## Ignore this section

TODOs:

[x] Feedback on loaded file: column names, number columns, instances.

[x] Infer Column Types

[x] Allow user to modify column types.

[ ] Perform Publish call

[ ] Fix bug: spaces introduced in categorical values list

[ ] Format text as Markdown for API Key message (Maybe have separate cell output markdown widget).

[ ] Modify column types with a dropdown instead (but then text for categorical?)

[ ] Infer Row ID attribute and/or allow user to set this. (radio button in Infer Column Types table?)

[ ] Set default target attribute (radio button in Infer Column Types Table?)

[ ] Add required meta-data fields (name and description? more?)

[ ] OpenML Logo :)


# CSV to OpenML helper

This notebook helps you upload a csv-file to OpenML.
To use this notebook, run it cell-by-cell.
Whenever the text prompts you to do something, do that before continuing in the notebook.

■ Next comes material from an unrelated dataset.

-- ==== Sys2Proof/Laws/Exec.lean ====
section
/-! SUPPORT. What each arm of `exec` is. -/

namespace Sys2Proof.Machine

If you experience issues using this notebook, or have further questions, please [click here](https://github.com/PGijsbers/csv-to-openml/issues/new) to open an issue on Github.

In [2]:
from __future__ import print_function
from ipywidgets import interact, interactive, fixed, interact_manual
import ipywidgets as widgets
from IPython.display import Markdown

import csv
import io
import re
import numpy as np
import openml
import pandas as pd

In [3]:
# UI components that will be rendered in this notebook:
upload_widget = widgets.FileUpload(
    accept='.csv',
    multiple=False,
    description='Select a csv file'
)

publish_button = widgets.Button(
    description='Publish dataset',
    disabled=True,
    button_style='', # 'success', 'info', 'warning', 'danger' or ''
    tooltip='Click me',
    icon='check',
    visible=False
)

In [4]:
data = None

def on_file_uploaded(input_):
    global data
    file_content = io.StringIO(upload_widget.data[0].decode())
    
    has_header = csv.Sniffer().has_header(file_content.read(1024))
    file_content.seek(0)
    
    data = pd.read_csv(file_content, header=0 if has_header else None)
    publish_button.visible=True

upload_widget.observe(on_file_uploaded, 'data')

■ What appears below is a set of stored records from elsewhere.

-- ==== Sys2Proof/Laws/Inv.lean ====
section
/-! SUPPORT. The invariant of Safety.lean under the shapes in which the model changes the module. -/

namespace Sys2Proof.Machine

/-- A module written out: what the invariant reads of it. -/
theorem Mod.inv_mk {fx : Bool} {regs : List (Nat × Word)} {freeCtr : Nat} {clk : Clk} {fired : Nat × Nat} {mem : MemSt} {plan : PlanSt} {lanes : Vector Lane 8} {exec : ExecSt} {outs : Vector OutSt 48} {bit : BitSt} {retain : Vector RetainSlot 2} {logs : LogSt} {sw : Vector Sw 31} {nvm : NvmSt} {jack : JackSt} {fio : FioSt} {safe : SafeSt} {loops : List (Nat × LoopSt)} {tests : Vector LoopTestSt 4} {met : MetSt} {ports : PortsSt} {twin : TwinSt} {orpor : OrporSt} {upl : Vector UplSt 2} {pool : PoolSt} {rtc : RtcSt} {key : KeySt} {pwr : PwrSt}
    : Mod.Inv ⟨fx, regs, freeCtr, clk, fired, mem, plan, lanes, exec, outs, bit, retain, logs, sw, nvm, jack, fio, safe, loops, tests, met, ports, twin, orpor, upl, pool, rtc, key, pwr⟩ ↔ Kept regs mem.cells lanes rtc.cal rtc.wday rtc.waits := Iff.rfl

variable {rs rs' : List (Nat × Word)} {tiles : List Host.Cell} {lanes : Vector Lane 8} {cal : Cal} {wday : Nat} {waits : Option Cal}

theorem Kept.set (h : Kept rs tiles lanes cal wday waits) (f : Fld) (v : Nat) : Kept (fldSet rs f v) tiles lanes cal wday waits :=
  ⟨fldSet_wf f v h.regs, h.cells, h.bufs, h.date, h.day, h.wait⟩

theorem Kept.write (h : Kept rs tiles lanes cal wday waits) (a : Nat) (w : Word) : Kept (regWrite rs a w) tiles lanes cal wday waits :=
  ⟨regWrite_wf a w h.regs, h.cells, h.bufs, h.date, h.day, h.wait⟩

theorem Kept.clear (h : Kept rs tiles lanes cal wday waits) (lo hi : Nat) : Kept (regsClear rs lo hi) tiles lanes cal wday waits :=
  ⟨regsClear_wf lo hi h.regs, h.cells, h.bufs, h.date, h.day, h.wait⟩

theorem Kept.ite (c : Prop) [Decidable c] (h : Kept rs tiles lanes cal wday waits) (h' : Kept rs' tiles lanes cal wday waits) :
    Kept (if c then rs else rs') tiles lanes cal wday waits := by
  split
  · exact h
  · exact h'

theorem Kept.store (h : Kept rs tiles lanes cal wday waits) (a : Nat) (bs : List Byte) : Kept rs (memWriteN 0 tiles a bs) lanes cal wday waits :=
  ⟨h.regs, memWriteN_wf 0 bs a h.cells, h.bufs, h.date, h.day, h.wait⟩

theorem Kept.blank (h : Kept rs tiles lanes cal wday waits) : Kept rs [] lanes cal wday waits :=
  ⟨h.regs, rfl, h.bufs, h.date, h.day, h.wait⟩

theorem Kept.lane (h : Kept rs tiles lanes cal wday waits) (i : Nat) (hi : i < 8) {ln : Lane} (hl : memWf 0 ln.buf = true) :
    Kept rs tiles (lanes.set i ln hi) cal wday waits := by
  refine ⟨h.regs, h.cells, fun j => ?_, h.date, h.day, h.wait⟩
  by_cases hij : i = j.val
  · subst hij; simpa using hl
  · simpa [Vector.getElem_set, hij] using h.bufs j

theorem Kept.laneMap (h : Kept rs tiles lanes cal wday waits) (f : Lane → Lane) (hf : ∀ l, memWf 0 l.buf = true → memWf 0 (f l).buf = true) :
    Kept rs tiles (lanes.map f) cal wday waits :=
  ⟨h.regs, h.cells, fun j => by simpa using hf _ (h.bufs j), h.date, h.day, h.wait⟩

theorem Mod.Inv.kept {m : Mod} (h : m.Inv) : Kept m.regs m.mem.cells m.lanes m.rtc.cal m.rtc.wday m.rtc.waits := h

theorem Mod.Inv.buf {m : Mod} (h : m.Inv) (i : Fin 8) : memWf 0 m.lanes[i].buf = true := Kept.bufs h i

theorem foldl_inv {α : Type} {f : Mod → α → Mod} {l : List α} {m : Mod} (h : m.Inv) (hf : ∀ m, m.Inv → ∀ a, (f m a).Inv) :
    (l.foldl f m).Inv := by
  induction l generalizing m with
  | nil => exact h
  | cons a l ih => exact ih (hf m h a)

theorem foldl_fst_inv {α β : Type} {f : Mod × β → α → Mod × β} {l : List α} {p : Mod × β} (h : p.1.Inv)
    (hf : ∀ p, p.1.Inv → ∀ a, (f p a).1.Inv) : (l.foldl f p).1.Inv := by
  induction l generalizing p with
  | nil => exact h
  | cons a l ih => exact ih (hf p h a)

theorem Mod.Inv.of_eq {α : Type} {p : Mod × α} {m : Mod} {a : α} (e : p = (m, a)) (h : p.1.Inv) : m.Inv := by
  subst e; exact h

theorem Kept.laneFn (h : Kept rs tiles lanes cal wday waits) (f : Fin 8 → Lane) (hf : ∀ i, memWf 0 (f i).buf = true) :
    Kept rs tiles (Vector.ofFn f) cal wday waits :=
  ⟨h.regs, h.cells, fun j => by simpa using hf j, h.date, h.day, h.wait⟩

theorem Kept.laneReset (h : Kept rs tiles lanes cal wday waits) : Kept rs tiles (Vector.replicate 8 {}) cal wday waits :=
  ⟨h.regs, h.cells, fun j => by simp only [Fin.getElem_fin, Vector.getElem_replicate]; rfl, h.date, h.day, h.wait⟩

theorem ite_inv {c : Prop} [Decidable c] {a b : Mod} (ha : a.Inv) (hb : b.Inv) : (if c then a else b).Inv := by
  split
  · exact ha
  · exact hb

theorem ite_fst_inv {α : Type} {c : Prop} [Decidable c] {a b : Mod × α} (ha : a.1.Inv) (hb : b.1.Inv) :
    (if c then a else b).1.Inv := by
  split
  · exact ha
  · exact hb

theorem Mod.set_inv {m : Mod} (f : Fld) (v : Nat) (h : m.Inv) : (m.set f v).Inv := Kept.set h f v

theorem Mod.setWord_inv {m : Mod} (a : Nat) (w : Word) (h : m.Inv) : (m.setWord a w).Inv := Kept.write h a w

theorem Mod.when_inv {m : Mod} {c : Bool} {f : Mod → Mod} (h : m.Inv) (hf : ∀ m, m.Inv → (f m).Inv) : (m.when c f).Inv := by
  unfold Mod.when
  split
  · exact hf m h
  · exact h

/-- An outcome whose next state, where there is one, keeps the invariant. -/
structure Keeps (o : Out) : Prop where
  inv : ∀ t, o = .next t → t.m.Inv

theorem onMod_inv {s : State} {f : Mod → Mod} (hs : s.m.Inv) (hf : ∀ m, m.Inv → (f m).Inv) : Keeps (onMod s f) := by
  refine ⟨fun t ht => ?_⟩
  cases ht
  exact hf _ hs

end Sys2Proof.Machine
end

Please provide select the CSV file you want to upload to OpenML:

In [5]:
upload_widget

FileUpload(value={}, accept='.csv', description='Select a csv file')

In [7]:
Markdown(f"The selected file has {len(data)} rows and {len(data.columns)} columns. "
         "Below is a preview of the first rows of your csv file.")

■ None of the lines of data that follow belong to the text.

theorem Mod.cancelSwap_inv (m : Mod) (hm : m.Inv) :
    (@Mod.cancelSwap m).Inv := by
  delta Mod.cancelSwap
  repeat' first
    | with_reducible assumption
    | (with_reducible refine Mod.Inv.of_eq (by with_reducible assumption) ?_)
    | intro _
    | with_reducible apply Mod.Inv.kept
    | (simp -zeta only [Mod.inv_mk]; try dsimp only)
    | (extract_lets +onlyGivenNames mm; refine (fun hmm : Mod.Inv mm => ?_) ?_; clear_value mm; revert mm; intro _ _; rotate_left; dsimp -zeta +instances only [mm]; clear mm)
    | (extract_lets +onlyGivenNames mm; refine (fun hmm : Mod.Inv mm.1 => ?_) ?_; clear_value mm; revert mm; intro _ _; rotate_left; dsimp -zeta +instances only [mm]; clear mm)
    | (extract_lets +onlyGivenNames mm; dsimp -zeta +instances only [mm]; clear mm)
    | (extract_lets +onlyGivenNames mm; clear mm)
    | with_reducible apply Mod.change_inv
    | with_reducible apply Mod.set_inv
    | with_reducible apply foldl_inv
    | with_reducible apply foldl_fst_inv
    | with_reducible apply ite_inv
    | with_reducible apply ite_fst_inv
    | split

theorem Mod.enterStopped_inv (m : Mod) (hm : m.Inv) :
    (@Mod.enterStopped m).Inv := by
  delta Mod.enterStopped
  repeat' first
    | with_reducible assumption
    | (with_reducible refine Mod.Inv.of_eq (by with_reducible assumption) ?_)
    | intro _
    | with_reducible apply Mod.Inv.kept
    | (simp -zeta only [Mod.inv_mk]; try dsimp only)
    | (extract_lets +onlyGivenNames mm; refine (fun hmm : Mod.Inv mm => ?_) ?_; clear_value mm; revert mm; intro _ _; rotate_left; dsimp -zeta +instances only [mm]; clear mm)
    | (extract_lets +onlyGivenNames mm; refine (fun hmm : Mod.Inv mm.1 => ?_) ?_; clear_value mm; revert mm; intro _ _; rotate_left; dsimp -zeta +instances only [mm]; clear mm)
    | (extract_lets +onlyGivenNames mm; dsimp -zeta +instances only [mm]; clear mm)
    | (extract_lets +onlyGivenNames mm; clear mm)
    | with_reducible apply Mod.cancelSwap_inv
    | with_reducible apply Mod.bitOff_inv
    | with_reducible apply Mod.haltLanes_inv
    | with_reducible apply Mod.standbyEnd_inv
    | with_reducible apply Mod.jackOff_inv
    | with_reducible apply Mod.dropStaging_inv
    | with_reducible apply Mod.reqSafeAll_inv
    | with_reducible apply Mod.goto_inv
    | with_reducible apply foldl_inv
    | with_reducible apply foldl_fst_inv
    | with_reducible apply ite_inv
    | with_reducible apply ite_fst_inv
    | split

theorem Mod.autoArm_inv (m : Mod) (hm : m.Inv) :
    (@Mod.autoArm m).Inv := by
  delta Mod.autoArm
  repeat' first
    | with_reducible assumption
    | (with_reducible refine Mod.Inv.of_eq (by with_reducible assumption) ?_)
    | intro _
    | with_reducible apply Mod.Inv.kept
    | (simp -zeta only [Mod.inv_mk]; try dsimp only)
    | (extract_lets +onlyGivenNames mm; refine (fun hmm : Mod.Inv mm => ?_) ?_; clear_value mm; revert mm; intro _ _; rotate_left; dsimp -zeta +instances only [mm]; clear mm)
    | (extract_lets +onlyGivenNames mm; refine (fun hmm : Mod.Inv mm.1 => ?_) ?_; clear_value mm; revert mm; intro _ _; rotate_left; dsimp -zeta +instances only [mm]; clear mm)
    | (extract_lets +onlyGivenNames mm; dsimp -zeta +instances only [mm]; clear mm)
    | (extract_lets +onlyGivenNames mm; clear mm)
    | with_reducible apply Mod.log_inv
    | with_reducible apply foldl_inv
    | with_reducible apply foldl_fst_inv
    | with_reducible apply ite_inv
    | with_reducible apply ite_fst_inv
    | split

theorem Mod.overrun_inv (m : Mod) (cause cls seq lanes : Nat) (hm : m.Inv) :
    (@Mod.overrun m cause cls seq lanes).Inv := by
  delta Mod.overrun
  repeat' first
    | with_reducible assumption
    | (with_reducible refine Mod.Inv.of_eq (by with_reducible assumption) ?_)
    | intro _
    | with_reducible apply Mod.Inv.kept
    | (simp -zeta only [Mod.inv_mk]; try dsimp only)
    | (extract_lets +onlyGivenNames mm; refine (fun hmm : Mod.Inv mm => ?_) ?_; clear_value mm; revert mm; intro _ _; rotate_left; dsimp -zeta +instances only [mm]; clear mm)
    | (extract_lets +onlyGivenNames mm; refine (fun hmm : Mod.Inv mm.1 => ?_) ?_; clear_value mm; revert mm; intro _ _; rotate_left; dsimp -zeta +instances only [mm]; clear mm)
    | (extract_lets +onlyGivenNames mm; dsimp -zeta +instances only [mm]; clear mm)
    | (extract_lets +onlyGivenNames mm; clear mm)
    | with_reducible apply Mod.autoArm_inv
    | with_reducible apply Mod.enterStopped_inv
    | with_reducible apply Mod.barRelease_inv
    | with_reducible apply Mod.log_inv
    | with_reducible apply Mod.addSat_inv
    | with_reducible apply Mod.when_inv
    | with_reducible apply Mod.set_inv
    | with_reducible apply foldl_inv
    | with_reducible apply foldl_fst_inv
    | with_reducible apply Mod.Inv.buf
    | (dsimp only; with_reducible assumption)
    | with_reducible apply ite_inv
    | with_reducible apply ite_fst_inv
    | split

theorem Mod.fioMark_inv (m : Mod) (k : Nat) (hm : m.Inv) :
    (@Mod.fioMark m k).Inv := by
  delta Mod.fioMark
  repeat' first
    | with_reducible assumption
    | (with_reducible refine Mod.Inv.of_eq (by with_reducible assumption) ?_)
    | intro _
    | with_reducible apply Mod.Inv.kept
    | (simp -zeta only [Mod.inv_mk]; try dsimp only)
    | (extract_lets +onlyGivenNames mm; refine (fun hmm : Mod.Inv mm => ?_) ?_; clear_value mm; revert mm; intro _ _; rotate_left; dsimp -zeta +instances only [mm]; clear mm)
    | (extract_lets +onlyGivenNames mm; refine (fun hmm : Mod.Inv mm.1 => ?_) ?_; clear_value mm; revert mm; intro _ _; rotate_left; dsimp -zeta +instances only [mm]; clear mm)
    | (extract_lets +onlyGivenNames mm; dsimp -zeta +instances only [mm]; clear mm)
    | (extract_lets +onlyGivenNames mm; clear mm)
    | with_reducible apply foldl_inv
    | with_reducible apply foldl_fst_inv
    | with_reducible apply ite_inv
    | with_reducible apply ite_fst_inv
    | split

theorem Mod.openSettle_inv (m : Mod) (hm : m.Inv) :
    (@Mod.openSettle m).Inv := by
  delta Mod.openSettle
  repeat' first
    | with_reducible assumption
    | (with_reducible refine Mod.Inv.of_eq (by with_reducible assumption) ?_)
    | intro _
    | with_reducible apply Mod.Inv.kept
    | (simp -zeta only [Mod.inv_mk]; try dsimp only)
    | (extract_lets +onlyGivenNames mm; refine (fun hmm : Mod.Inv mm => ?_) ?_; clear_value mm; revert mm; intro _ _; rotate_left; dsimp -zeta +instances only [mm]; clear mm)
    | (extract_lets +onlyGivenNames mm; refine (fun hmm : Mod.Inv mm.1 => ?_) ?_; clear_value mm; revert mm; intro _ _; rotate_left; dsimp -zeta +instances only [mm]; clear mm)
    | (extract_lets +onlyGivenNames mm; dsimp -zeta +instances only [mm]; clear mm)
    | (extract_lets +onlyGivenNames mm; clear mm)
    | with_reducible apply Mod.when_inv
    | with_reducible apply Mod.set_inv
    | with_reducible apply foldl_inv
    | with_reducible apply foldl_fst_inv
    | with_reducible apply ite_inv
    | with_reducible apply ite_fst_inv
    | split

theorem Mod.pairFault_inv (m : Mod) (k : Fin 4) (cause : Nat) (chB : Bool) (hm : m.Inv) :
    (@Mod.pairFault m k cause chB).Inv := by
  delta Mod.pairFault
  repeat' first
    | with_reducible assumption
    | (with_reducible refine Mod.Inv.of_eq (by with_reducible assumption) ?_)
    | intro _
    | with_reducible apply Mod.Inv.kept
    | (simp -zeta only [Mod.inv_mk]; try dsimp only)
    | (extract_lets +onlyGivenNames mm; refine (fun hmm : Mod.Inv mm => ?_) ?_; clear_value mm; revert mm; intro _ _; rotate_left; dsimp -zeta +instances only [mm]; clear mm)
    | (extract_lets +onlyGivenNames mm; refine (fun hmm : Mod.Inv mm.1 => ?_) ?_; clear_value mm; revert mm; intro _ _; rotate_left; dsimp -zeta +instances only [mm]; clear mm)
    | (extract_lets +onlyGivenNames mm; dsimp -zeta +instances only [mm]; clear mm)
    | (extract_lets +onlyGivenNames mm; clear mm)
    | with_reducible apply Mod.reqSafe_inv
    | with_reducible apply Mod.log_inv
    | with_reducible apply Mod.setB_inv
    | with_reducible apply Mod.set_inv
    | with_reducible apply foldl_inv
    | with_reducible apply foldl_fst_inv
    | with_reducible apply ite_inv
    | with_reducible apply ite_fst_inv
    | split

theorem Mod.safetyFault_inv (m : Mod) (cause : Nat) (hm : m.Inv) :
    (@Mod.safetyFault m cause).Inv := by
  delta Mod.safetyFault
  repeat' first
    | with_reducible assumption
    | (with_reducible refine Mod.Inv.of_eq (by with_reducible assumption) ?_)
    | intro _
    | with_reducible apply Mod.Inv.kept
    | (simp -zeta only [Mod.inv_mk]; try dsimp only)
    | (extract_lets +onlyGivenNames mm; refine (fun hmm : Mod.Inv mm => ?_) ?_; clear_value mm; revert mm; intro _ _; rotate_left; dsimp -zeta +instances only [mm]; clear mm)
    | (extract_lets +onlyGivenNames mm; refine (fun hmm : Mod.Inv mm.1 => ?_) ?_; clear_value mm; revert mm; intro _ _; rotate_left; dsimp -zeta +instances only [mm]; clear mm)
    | (extract_lets +onlyGivenNames mm; dsimp -zeta +instances only [mm]; clear mm)
    | (extract_lets +onlyGivenNames mm; clear mm)
    | with_reducible apply Mod.enterStopped_inv
    | with_reducible apply Mod.barRelease_inv
    | with_reducible apply Mod.reqSafeList_inv
    | with_reducible apply Mod.log_inv
    | with_reducible apply Mod.when_inv
    | with_reducible apply Mod.set_inv
    | with_reducible apply foldl_inv
    | with_reducible apply foldl_fst_inv
    | with_reducible apply ite_inv
    | with_reducible apply ite_fst_inv
    | split

theorem Mod.utcRecord_inv (m : Mod) (hm : m.Inv) :
    (@Mod.utcRecord m).Inv := by
  delta Mod.utcRecord
  repeat' first
    | with_reducible assumption
    | (with_reducible refine Mod.Inv.of_eq (by with_reducible assumption) ?_)
    | intro _
    | with_reducible apply Mod.Inv.kept
    | (simp -zeta only [Mod.inv_mk]; try dsimp only)
    | (extract_lets +onlyGivenNames mm; refine (fun hmm : Mod.Inv mm => ?_) ?_; clear_value mm; revert mm; intro _ _; rotate_left; dsimp -zeta +instances only [mm]; clear mm)
    | (extract_lets +onlyGivenNames mm; refine (fun hmm : Mod.Inv mm.1 => ?_) ?_; clear_value mm; revert mm; intro _ _; rotate_left; dsimp -zeta +instances only [mm]; clear mm)
    | (extract_lets +onlyGivenNames mm; dsimp -zeta +instances only [mm]; clear mm)
    | (extract_lets +onlyGivenNames mm; clear mm)
    | with_reducible apply Mod.setWord_inv
    | with_reducible apply foldl_inv
    | with_reducible apply foldl_fst_inv
    | with_reducible apply ite_inv
    | with_reducible apply ite_fst_inv
    | split

theorem Mod.pdSet_inv (m : Mod) (ds : List Nat) (on : Bool) (hm : m.Inv) :
    (@Mod.pdSet m ds on).Inv := by
  delta Mod.pdSet
  repeat' first
    | with_reducible assumption
    | (with_reducible refine Mod.Inv.of_eq (by with_reducible assumption) ?_)
    | intro _
    | with_reducible apply Mod.Inv.kept
    | (simp -zeta only [Mod.inv_mk]; try dsimp only)
    | (extract_lets +onlyGivenNames mm; refine (fun hmm : Mod.Inv mm => ?_) ?_; clear_value mm; revert mm; intro _ _; rotate_left; dsimp -zeta +instances only [mm]; clear mm)
    | (extract_lets +onlyGivenNames mm; refine (fun hmm : Mod.Inv mm.1 => ?_) ?_; clear_value mm; revert mm; intro _ _; rotate_left; dsimp -zeta +instances only [mm]; clear mm)
    | (extract_lets +onlyGivenNames mm; dsimp -zeta +instances only [mm]; clear mm)
    | (extract_lets +onlyGivenNames mm; clear mm)
    | with_reducible apply foldl_inv
    | with_reducible apply foldl_fst_inv
    | with_reducible apply ite_inv
    | with_reducible apply ite_fst_inv
    | split

theorem Mod.pdFollow_inv (m : Mod) (d : Fin 15) (hm : m.Inv) :
    (@Mod.pdFollow m d).Inv := by
  delta Mod.pdFollow
  repeat' first
    | with_reducible assumption
    | (with_reducible refine Mod.Inv.of_eq (by with_reducible assumption) ?_)
    | intro _
    | with_reducible apply Mod.Inv.kept
    | (simp -zeta only [Mod.inv_mk]; try dsimp only)
    | (extract_lets +onlyGivenNames mm; refine (fun hmm : Mod.Inv mm => ?_) ?_; clear_value mm; revert mm; intro _ _; rotate_left; dsimp -zeta +instances only [mm]; clear mm)
    | (extract_lets +onlyGivenNames mm; refine (fun hmm : Mod.Inv mm.1 => ?_) ?_; clear_value mm; revert mm; intro _ _; rotate_left; dsimp -zeta +instances only [mm]; clear mm)
    | (extract_lets +onlyGivenNames mm; dsimp -zeta +instances only [mm]; clear mm)
    | (extract_lets +onlyGivenNames mm; clear mm)
    | with_reducible apply Mod.swOff_inv
    | with_reducible apply Mod.swOn_inv
    | with_reducible apply foldl_inv
    | with_reducible apply foldl_fst_inv
    | with_reducible apply ite_inv
    | with_reducible apply ite_fst_inv
    | split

The selected file has 150 rows and 5 columns. Below is a preview of the first rows of your csv file.

In [8]:
data.head()

Unnamed: 0,A,B,C,D,Flower
0,1,3.5,1.4,0.2,Iris-setosa
1,9,3.0,1.4,0.2,Iris-setosa
2,7,3.2,1.3,0.2,Iris-setosa
3,6,3.1,1.5,0.2,Iris-setosa
4,0,3.6,1.4,0.2,Iris-setosa


Next, we are going to run some code to help with data annotation...

In [46]:
# infer which variables are categorical
MAX_UNIQUE_VALUES = 10
for column in data.columns:
    if data[column].nunique() <= MAX_UNIQUE_VALUES:
        data[column] = data[column].astype('category')

In [61]:
def set_column_type_maker(column_widget):
    def set_column_type(change):
        if change['new'] == 'categorical':
            data[column_widget.value] = data[column_widget.value].astype('category')
        if change['new'] == 'numeric':
            data[column_widget.value] = pd.to_numeric(data[column_widget.value])
        if change['new'] == 'string':
            data[column_widget.value] = data[column_widget.value].astype('str')
    return set_column_type

coltype_widgets = []
coltype_widgets.append(
    widgets.HBox(
        [
            widgets.Label(
                'Column Names',
                layout=widgets.Layout(width='300px')),
            widgets.Label(
                'Column Types',
                layout=widgets.Layout(width='300px')),
            widgets.Label(
                'Example Values',
                layout=widgets.Layout(width='300px')),
        ])
)

for i, column in enumerate(data.columns):
    column_name_widget = widgets.Text(
        value=column,
        layout=widgets.Layout(width='300px')
    )    
    def set_column_name(change):
        column_types[change['new']] = column_types[change['old']]
        del column_types[change['old']]
        data.rename(columns={change['old']: change['new']}, inplace=True)
    
    column_name_widget.observe(set_column_name, 'value')
    
    if data[column].dtype.name == 'category':
        coltype = 'categorical'
    elif np.issubdtype(data[column].dtype, np.number):
        coltype = 'numeric'
    else:
        coltype = 'string'
    
    column_type_widget = widgets.Dropdown(
        options=['numeric', 'string', 'categorical'],
        value=coltype,
        layout=widgets.Layout(width='300px')
    )    
    set_column_type = set_column_type_maker(column_name_widget)    
    column_type_widget.observe(set_column_type, 'value')
    
    example_values_widget = widgets.Text(
        value=', '.join([str(v) for v in data[column].head().values]),
        layout=widgets.Layout(width='300px')
    )    
    
    coltype_widgets.append(
        widgets.HBox(
        [
            column_name_widget,
            column_type_widget,
            example_values_widget
        ])
    )    

It's crucial for OpenML to know the *type* of data in each column.
Each feature should be one of:

 - A numeric feature. Examples: `car price` or `tree height`
 - A string (text). Examples: `sales text` or `tree name`
 - A nominal feature (can only take one of a set of unique values). Examples: `car color` (red, blue, ...) or `evergreen` (yes, no).
 
Based on the data found in our csv file, we inferred the the types for each column.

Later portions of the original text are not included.